Fine-grained Vegetation Segmentation in Complex Urban Park Environments Using a Deeply Supervised Parallel SegFormer
Keywords: UAV imagery, RGB images, vegetation species, semantic segmentation, urban park, SegFormer
Abstract. Accurate vegetation mapping in complex urban environments is essential for ecological monitoring, biodiversity assessment, and sustainable park management. However, fine-grained vegetation segmentation remains challenging because of the high diversity of plant species, overlapping canopies, and the interference of artificial objects. To address these challenges, a deeply supervised parallel architecture based on the SegFormer backbone was proposed in this paper. The model incorporated a SegFormer-ASPP-low-level (SAL) head, which fused high-level semantic representations, multi-scale contextual information, and low-level spatial details through a parallel decoding mechanism. Two auxiliary heads, a pyramid pooling module (PSP) and a fully convolutional network (FCN), were added to provide deep supervision and improve the recognition of blurred boundaries and rare categories.
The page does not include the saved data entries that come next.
/-- `RSP_ECHO` answers no data, and only on twelve bytes (R173). -/
theorem bodyEcho_ok {p : Pending} {raw : List Byte} {d : DecResult} (h : bodyEcho p raw = .ok d) :
    raw.length = 12 ∧ d = .done := by
  rcases bodyEcho_cases p raw with ⟨-, heq⟩ | ⟨-, -, heq⟩ | ⟨hlen, -, -, heq⟩ <;> rw [heq] at h <;> cases h
  exact ⟨hlen, rfl⟩

/-- `DEC` succeeds only by the body rule of one of the eight function codes (R106, R160). -/
theorem dec_ok_body {p : Pending} {raw : List Byte} {d : DecResult} (h : dec p raw = .ok d) :
    ∃ fc : FunctionCode, p.fc = fc.toByte ∧ bodyOf fc.toByte p raw = .ok d := by
  obtain ⟨-, -, hbody⟩ := decWith_ok h
  rcases op_cases p.fc with ⟨fc, hfc⟩ | hres
  · exact ⟨fc, hfc, hfc ▸ hbody⟩
  · simp only [bodyOf, ofByte?_eq_none.2 hres] at hbody
    cases hbody

/-- What `DEC` answers is of the kind of its function code, from a frame of the size that the request fixed (R178,
R180). -/
theorem dec_ok_cases {p : Pending} {raw : List Byte} {d : DecResult} (h : dec p raw = .ok d) :
    ((p.fc = 0x01 ∨ p.fc = 0x02) ∧ raw.length = 9 + (p.qv.toNat + 7) / 8 ∧
      ∃ l, d = .bits l ∧ l.length = p.qv.toNat) ∨
    ((p.fc = 0x03 ∨ p.fc = 0x04) ∧ raw.length = 9 + 2 * p.qv.toNat ∧
      ∃ l, d = .words l ∧ l.length = p.qv.toNat) ∨
    ((p.fc = 0x05 ∨ p.fc = 0x06 ∨ p.fc = 0x0F ∨ p.fc = 0x10) ∧ raw.length = 12 ∧ d = .done) := by
  obtain ⟨fc, hfc, hbody⟩ := dec_ok_body h
  cases fc
  case readCoils => exact .inl ⟨.inl hfc, bodyBits_ok hbody⟩
  case readDiscreteInputs => exact .inl ⟨.inr hfc, bodyBits_ok hbody⟩
  case readHoldingRegisters => exact .inr (.inl ⟨.inl hfc, bodyRegs_ok hbody⟩)
  case readInputRegisters => exact .inr (.inl ⟨.inr hfc, bodyRegs_ok hbody⟩)
  case writeSingleCoil => exact .inr (.inr ⟨.inl hfc, bodyEcho_ok hbody⟩)
  case writeSingleRegister => exact .inr (.inr ⟨.inr (.inl hfc), bodyEcho_ok hbody⟩)
  case writeMultipleCoils => exact .inr (.inr ⟨.inr (.inr (.inl hfc)), bodyEcho_ok hbody⟩)
  case writeMultipleRegisters => exact .inr (.inr ⟨.inr (.inr (.inr hfc)), bodyEcho_ok hbody⟩)

/-- Settles O24: the kind of the result tells which body rule answered. -/
theorem dataHasTheRequestedQuantity : Obligations.DataHasTheRequestedQuantity := by
  intro p raw
  refine ⟨fun l h => ?_, fun l h => ?_, fun h => ?_⟩
  · obtain ⟨hfc, hlen, _, ⟨⟩, hl⟩ | ⟨-, -, _, ⟨⟩, -⟩ | ⟨-, -, ⟨⟩⟩ := dec_ok_cases h
    exact ⟨hl, hlen, hfc⟩
  · obtain ⟨-, -, _, ⟨⟩, -⟩ | ⟨hfc, hlen, _, ⟨⟩, hl⟩ | ⟨-, -, ⟨⟩⟩ := dec_ok_cases h
    exact ⟨hl, hlen, hfc⟩
  · obtain ⟨-, -, _, ⟨⟩, -⟩ | ⟨-, -, _, ⟨⟩, -⟩ | ⟨hfc, hlen, -⟩ := dec_ok_cases h
    exact ⟨hlen, hfc⟩

end Sys2Proof.Machine

/-! ## The response instructions in AWAIT whose header agrees (41_response_decode.md R167 to R176; 44_dispatcher.md
R234) -/

namespace Sys2Proof.Machine

/-- A response frame whose header agrees passes lines 1 to 5 of R160 (R166). -/
theorem headerError_rspFrame {s : State} {r : RspFrame} (h : headerAgrees s r) (f : Byte) :
    headerError (pendingOf s) (rspFrame f r) = none := by
  obtain ⟨htid, hlength, hunit⟩ := h
  obtain ⟨h0, h2, h4, h6, -⟩ := rspFrame_fields f r
  refine headerError_eq_none.2 ⟨?_, h0.trans htid, h2, ?_, h6.trans hunit⟩
  · simp
  · rw [h4, hlength, length_rspFrame]
    omega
High-resolution UAV imagery was used to perform fine-grained semantic segmentation of 17 vegetation categories. The dataset included multiple tree species as well as non-tree classes such as Nelumbo sp. (lotus) and dead trees. Experimental results showed that our model achieved a mean intersection over union (mIoU) of 73.57%, outperforming architectures such as SegFormer-b1, DeepLab v3+, ConvNeXt and SCTNet. Visual analysis further demonstrated the model’s robustness in complex urban park scenes, showing superior boundary delineation, improved recognition of small and spectrally similar species, and resilience to interference from artificial objects like plastic lawns and landscape lighting. The proposed approach offers valuable insights for precision forestry, ecological monitoring, and intelligent UAV-based remote sensing applications.